• What you have to do:
Your task is to transcribe, without alteration, the lines from the top of the material below through the line bearing "## Encoding -/", inclusive.

• Entries provided:
§ §

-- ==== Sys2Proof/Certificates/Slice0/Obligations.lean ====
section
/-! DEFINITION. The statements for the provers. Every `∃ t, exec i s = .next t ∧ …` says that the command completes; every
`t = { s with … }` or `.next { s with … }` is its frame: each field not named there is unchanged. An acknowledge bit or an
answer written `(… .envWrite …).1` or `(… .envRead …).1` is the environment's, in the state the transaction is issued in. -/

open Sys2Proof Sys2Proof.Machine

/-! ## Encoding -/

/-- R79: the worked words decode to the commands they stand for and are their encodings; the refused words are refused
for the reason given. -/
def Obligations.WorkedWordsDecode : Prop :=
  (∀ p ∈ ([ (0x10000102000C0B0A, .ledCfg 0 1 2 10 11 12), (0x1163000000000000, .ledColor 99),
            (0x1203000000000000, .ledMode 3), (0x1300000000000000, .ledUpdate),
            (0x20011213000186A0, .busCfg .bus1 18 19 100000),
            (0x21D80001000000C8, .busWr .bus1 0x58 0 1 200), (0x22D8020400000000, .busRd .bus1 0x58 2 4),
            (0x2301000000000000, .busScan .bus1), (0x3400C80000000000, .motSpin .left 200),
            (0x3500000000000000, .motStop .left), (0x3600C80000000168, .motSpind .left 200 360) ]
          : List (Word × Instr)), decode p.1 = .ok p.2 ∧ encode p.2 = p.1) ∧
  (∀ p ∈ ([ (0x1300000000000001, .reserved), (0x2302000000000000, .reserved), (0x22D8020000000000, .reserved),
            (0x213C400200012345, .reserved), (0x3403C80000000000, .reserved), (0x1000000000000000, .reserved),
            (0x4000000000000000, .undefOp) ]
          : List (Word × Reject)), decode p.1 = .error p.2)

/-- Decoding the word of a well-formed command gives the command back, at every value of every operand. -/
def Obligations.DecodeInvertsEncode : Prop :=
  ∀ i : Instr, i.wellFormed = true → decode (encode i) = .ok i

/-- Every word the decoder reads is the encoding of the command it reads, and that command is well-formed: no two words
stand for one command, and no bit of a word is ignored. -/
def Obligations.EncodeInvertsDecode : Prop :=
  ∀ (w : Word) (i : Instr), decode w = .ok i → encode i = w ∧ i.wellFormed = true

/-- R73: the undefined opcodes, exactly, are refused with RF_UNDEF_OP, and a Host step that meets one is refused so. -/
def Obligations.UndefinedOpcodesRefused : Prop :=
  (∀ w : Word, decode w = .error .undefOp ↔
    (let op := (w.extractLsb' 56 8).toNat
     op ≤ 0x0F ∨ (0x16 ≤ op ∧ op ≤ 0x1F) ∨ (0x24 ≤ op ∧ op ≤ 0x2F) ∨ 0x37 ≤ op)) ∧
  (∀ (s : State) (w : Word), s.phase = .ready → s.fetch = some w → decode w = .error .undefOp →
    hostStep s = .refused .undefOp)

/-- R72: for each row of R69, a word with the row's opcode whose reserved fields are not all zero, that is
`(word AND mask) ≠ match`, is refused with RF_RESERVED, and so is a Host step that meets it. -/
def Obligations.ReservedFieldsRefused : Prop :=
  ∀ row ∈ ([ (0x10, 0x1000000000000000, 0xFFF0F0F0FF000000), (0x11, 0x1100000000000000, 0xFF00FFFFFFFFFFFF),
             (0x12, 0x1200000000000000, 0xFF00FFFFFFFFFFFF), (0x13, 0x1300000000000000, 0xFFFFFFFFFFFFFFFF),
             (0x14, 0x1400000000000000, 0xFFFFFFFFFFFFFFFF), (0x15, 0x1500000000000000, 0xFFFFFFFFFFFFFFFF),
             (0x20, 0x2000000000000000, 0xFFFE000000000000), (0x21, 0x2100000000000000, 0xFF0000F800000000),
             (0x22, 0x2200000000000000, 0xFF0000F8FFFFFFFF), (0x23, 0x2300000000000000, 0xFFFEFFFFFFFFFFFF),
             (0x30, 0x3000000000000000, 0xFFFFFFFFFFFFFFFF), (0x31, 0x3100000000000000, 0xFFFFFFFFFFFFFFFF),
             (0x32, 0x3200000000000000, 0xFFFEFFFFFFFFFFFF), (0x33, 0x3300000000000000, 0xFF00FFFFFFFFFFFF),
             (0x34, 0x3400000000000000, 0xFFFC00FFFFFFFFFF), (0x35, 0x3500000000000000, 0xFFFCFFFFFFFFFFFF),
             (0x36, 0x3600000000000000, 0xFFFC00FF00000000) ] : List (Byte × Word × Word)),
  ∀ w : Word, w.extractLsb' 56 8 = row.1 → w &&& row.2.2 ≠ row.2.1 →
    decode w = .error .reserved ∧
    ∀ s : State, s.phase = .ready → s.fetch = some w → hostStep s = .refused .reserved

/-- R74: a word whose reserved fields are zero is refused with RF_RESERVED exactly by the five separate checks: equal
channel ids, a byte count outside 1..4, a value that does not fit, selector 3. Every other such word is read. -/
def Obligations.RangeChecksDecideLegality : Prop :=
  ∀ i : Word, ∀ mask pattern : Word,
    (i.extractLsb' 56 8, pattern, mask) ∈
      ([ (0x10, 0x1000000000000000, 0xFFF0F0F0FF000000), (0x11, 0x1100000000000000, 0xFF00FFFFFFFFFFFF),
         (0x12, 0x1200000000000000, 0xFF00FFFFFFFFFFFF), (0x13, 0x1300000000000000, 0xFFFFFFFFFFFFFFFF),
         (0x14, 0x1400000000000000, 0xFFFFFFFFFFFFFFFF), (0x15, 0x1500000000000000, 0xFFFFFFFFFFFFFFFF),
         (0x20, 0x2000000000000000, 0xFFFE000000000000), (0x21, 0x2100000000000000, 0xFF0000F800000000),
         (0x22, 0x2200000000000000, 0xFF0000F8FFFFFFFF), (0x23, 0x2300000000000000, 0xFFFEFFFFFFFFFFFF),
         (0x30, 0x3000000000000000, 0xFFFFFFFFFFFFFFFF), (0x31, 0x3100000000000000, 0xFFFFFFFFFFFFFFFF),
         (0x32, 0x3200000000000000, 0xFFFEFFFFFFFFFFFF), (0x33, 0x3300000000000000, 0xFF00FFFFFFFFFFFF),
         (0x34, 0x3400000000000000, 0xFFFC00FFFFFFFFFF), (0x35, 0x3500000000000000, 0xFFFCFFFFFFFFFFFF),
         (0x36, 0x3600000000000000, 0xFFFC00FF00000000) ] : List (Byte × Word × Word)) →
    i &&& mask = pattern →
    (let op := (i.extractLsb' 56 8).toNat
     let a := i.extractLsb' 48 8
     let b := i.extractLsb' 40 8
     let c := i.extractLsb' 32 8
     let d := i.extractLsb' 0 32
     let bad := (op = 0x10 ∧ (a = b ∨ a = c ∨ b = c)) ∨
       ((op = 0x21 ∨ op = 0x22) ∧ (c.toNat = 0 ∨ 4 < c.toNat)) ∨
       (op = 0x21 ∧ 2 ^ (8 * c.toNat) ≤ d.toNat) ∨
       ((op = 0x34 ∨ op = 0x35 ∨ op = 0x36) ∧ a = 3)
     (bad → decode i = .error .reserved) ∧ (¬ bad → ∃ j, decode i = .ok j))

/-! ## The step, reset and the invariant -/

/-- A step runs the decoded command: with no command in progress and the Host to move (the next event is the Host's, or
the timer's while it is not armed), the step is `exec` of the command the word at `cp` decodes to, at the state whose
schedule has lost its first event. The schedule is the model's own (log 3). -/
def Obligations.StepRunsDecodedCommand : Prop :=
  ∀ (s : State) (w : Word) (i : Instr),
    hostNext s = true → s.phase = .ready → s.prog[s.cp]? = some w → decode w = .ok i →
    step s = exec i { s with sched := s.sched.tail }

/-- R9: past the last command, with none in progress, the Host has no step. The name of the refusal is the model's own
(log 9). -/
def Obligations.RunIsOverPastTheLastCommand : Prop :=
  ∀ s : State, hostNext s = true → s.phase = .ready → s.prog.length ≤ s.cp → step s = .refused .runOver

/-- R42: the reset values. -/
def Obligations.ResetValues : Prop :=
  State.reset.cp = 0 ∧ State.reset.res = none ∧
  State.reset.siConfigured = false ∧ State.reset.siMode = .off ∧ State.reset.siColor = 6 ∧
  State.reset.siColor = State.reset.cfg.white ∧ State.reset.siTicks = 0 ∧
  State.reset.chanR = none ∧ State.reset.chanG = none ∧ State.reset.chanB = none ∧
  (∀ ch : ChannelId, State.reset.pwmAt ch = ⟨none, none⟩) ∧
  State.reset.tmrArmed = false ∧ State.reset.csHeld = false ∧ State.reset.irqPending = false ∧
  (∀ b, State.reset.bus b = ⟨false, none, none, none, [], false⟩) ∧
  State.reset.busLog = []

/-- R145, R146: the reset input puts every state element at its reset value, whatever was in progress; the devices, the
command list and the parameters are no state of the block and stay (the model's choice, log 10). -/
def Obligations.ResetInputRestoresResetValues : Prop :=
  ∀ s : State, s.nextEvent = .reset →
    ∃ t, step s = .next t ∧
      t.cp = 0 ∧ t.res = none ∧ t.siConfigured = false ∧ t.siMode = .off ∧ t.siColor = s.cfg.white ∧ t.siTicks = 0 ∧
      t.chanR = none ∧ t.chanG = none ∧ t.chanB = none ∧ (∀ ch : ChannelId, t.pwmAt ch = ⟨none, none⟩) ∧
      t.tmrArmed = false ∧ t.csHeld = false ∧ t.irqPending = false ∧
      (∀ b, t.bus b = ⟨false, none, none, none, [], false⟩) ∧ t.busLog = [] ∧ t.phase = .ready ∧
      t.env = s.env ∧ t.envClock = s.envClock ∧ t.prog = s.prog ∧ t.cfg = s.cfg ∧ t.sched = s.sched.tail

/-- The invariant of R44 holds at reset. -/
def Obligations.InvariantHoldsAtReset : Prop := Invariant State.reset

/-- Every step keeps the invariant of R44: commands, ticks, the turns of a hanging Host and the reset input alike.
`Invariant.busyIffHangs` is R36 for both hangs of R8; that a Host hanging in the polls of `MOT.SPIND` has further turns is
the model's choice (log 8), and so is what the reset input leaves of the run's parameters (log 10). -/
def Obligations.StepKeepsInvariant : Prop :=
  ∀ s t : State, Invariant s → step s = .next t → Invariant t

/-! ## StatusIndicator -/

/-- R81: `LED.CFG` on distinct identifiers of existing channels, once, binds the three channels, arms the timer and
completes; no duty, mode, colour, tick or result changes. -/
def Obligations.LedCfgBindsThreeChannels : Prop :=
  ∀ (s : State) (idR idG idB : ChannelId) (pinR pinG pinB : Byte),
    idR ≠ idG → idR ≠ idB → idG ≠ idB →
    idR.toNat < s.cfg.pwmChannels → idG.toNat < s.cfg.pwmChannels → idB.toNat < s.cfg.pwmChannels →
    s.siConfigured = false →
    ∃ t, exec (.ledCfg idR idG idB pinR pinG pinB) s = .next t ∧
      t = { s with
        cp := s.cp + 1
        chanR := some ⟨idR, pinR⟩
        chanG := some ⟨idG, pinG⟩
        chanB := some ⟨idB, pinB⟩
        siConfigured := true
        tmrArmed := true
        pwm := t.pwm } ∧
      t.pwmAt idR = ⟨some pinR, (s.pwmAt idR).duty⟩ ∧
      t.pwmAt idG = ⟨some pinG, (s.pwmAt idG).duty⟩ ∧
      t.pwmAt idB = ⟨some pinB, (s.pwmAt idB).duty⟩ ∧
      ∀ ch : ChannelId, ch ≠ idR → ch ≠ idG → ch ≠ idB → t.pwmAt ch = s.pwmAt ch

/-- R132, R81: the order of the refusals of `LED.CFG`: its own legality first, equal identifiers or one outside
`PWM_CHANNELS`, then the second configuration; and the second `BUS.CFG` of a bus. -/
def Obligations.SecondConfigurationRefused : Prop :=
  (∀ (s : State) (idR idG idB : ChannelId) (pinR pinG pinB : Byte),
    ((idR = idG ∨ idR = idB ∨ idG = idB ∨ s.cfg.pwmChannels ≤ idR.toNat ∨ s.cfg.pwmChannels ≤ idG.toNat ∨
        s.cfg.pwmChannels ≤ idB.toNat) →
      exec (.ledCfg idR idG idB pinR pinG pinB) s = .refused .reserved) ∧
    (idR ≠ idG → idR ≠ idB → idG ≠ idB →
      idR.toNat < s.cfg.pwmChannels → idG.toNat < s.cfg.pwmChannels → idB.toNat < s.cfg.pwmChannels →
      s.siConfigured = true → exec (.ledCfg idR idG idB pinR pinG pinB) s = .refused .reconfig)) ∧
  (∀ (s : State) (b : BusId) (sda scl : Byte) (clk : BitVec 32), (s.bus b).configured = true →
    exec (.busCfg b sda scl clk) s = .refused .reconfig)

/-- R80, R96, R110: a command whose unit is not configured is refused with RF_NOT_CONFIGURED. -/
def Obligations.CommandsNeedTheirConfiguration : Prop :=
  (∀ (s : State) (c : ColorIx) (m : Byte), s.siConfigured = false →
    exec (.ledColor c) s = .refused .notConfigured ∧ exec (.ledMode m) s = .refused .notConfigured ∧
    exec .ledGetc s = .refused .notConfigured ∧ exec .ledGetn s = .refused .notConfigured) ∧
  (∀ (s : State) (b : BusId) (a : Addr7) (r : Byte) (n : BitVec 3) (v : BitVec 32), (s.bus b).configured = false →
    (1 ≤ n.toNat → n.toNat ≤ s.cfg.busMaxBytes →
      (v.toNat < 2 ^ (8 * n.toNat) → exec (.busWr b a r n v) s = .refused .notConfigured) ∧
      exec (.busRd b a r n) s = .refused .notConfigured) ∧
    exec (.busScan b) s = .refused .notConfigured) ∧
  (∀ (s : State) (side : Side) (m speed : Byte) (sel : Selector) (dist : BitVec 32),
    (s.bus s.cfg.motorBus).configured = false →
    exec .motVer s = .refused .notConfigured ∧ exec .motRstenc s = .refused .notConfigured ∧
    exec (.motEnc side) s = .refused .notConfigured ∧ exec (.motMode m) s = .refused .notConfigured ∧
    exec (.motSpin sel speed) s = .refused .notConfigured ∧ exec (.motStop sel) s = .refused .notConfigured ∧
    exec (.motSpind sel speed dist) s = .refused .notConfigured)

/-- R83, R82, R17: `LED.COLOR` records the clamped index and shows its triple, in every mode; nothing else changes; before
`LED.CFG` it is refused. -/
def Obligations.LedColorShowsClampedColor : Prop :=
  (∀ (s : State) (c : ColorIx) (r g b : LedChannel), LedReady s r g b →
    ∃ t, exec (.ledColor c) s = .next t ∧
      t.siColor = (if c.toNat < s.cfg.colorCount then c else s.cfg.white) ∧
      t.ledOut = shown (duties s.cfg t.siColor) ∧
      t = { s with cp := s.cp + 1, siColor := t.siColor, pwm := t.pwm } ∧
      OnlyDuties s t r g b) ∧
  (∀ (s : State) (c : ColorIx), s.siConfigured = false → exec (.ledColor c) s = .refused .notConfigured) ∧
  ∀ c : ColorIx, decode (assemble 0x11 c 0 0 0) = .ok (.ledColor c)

§ §

• Response below:
-- ==== Sys2Proof/Certificates/Slice0/Obligations.lean ====
section
/-! DEFINITION. The statements for the provers. Every `∃ t, exec i s = .next t ∧ …` says that the command completes; every
`t = { s with … }` or `.next { s with … }` is its frame: each field not named there is unchanged. An acknowledge bit or an
answer written `(… .envWrite …).1` or `(… .envRead …).1` is the environment's, in the state the transaction is issued in. -/

open Sys2Proof Sys2Proof.Machine

/-! ## Encoding -/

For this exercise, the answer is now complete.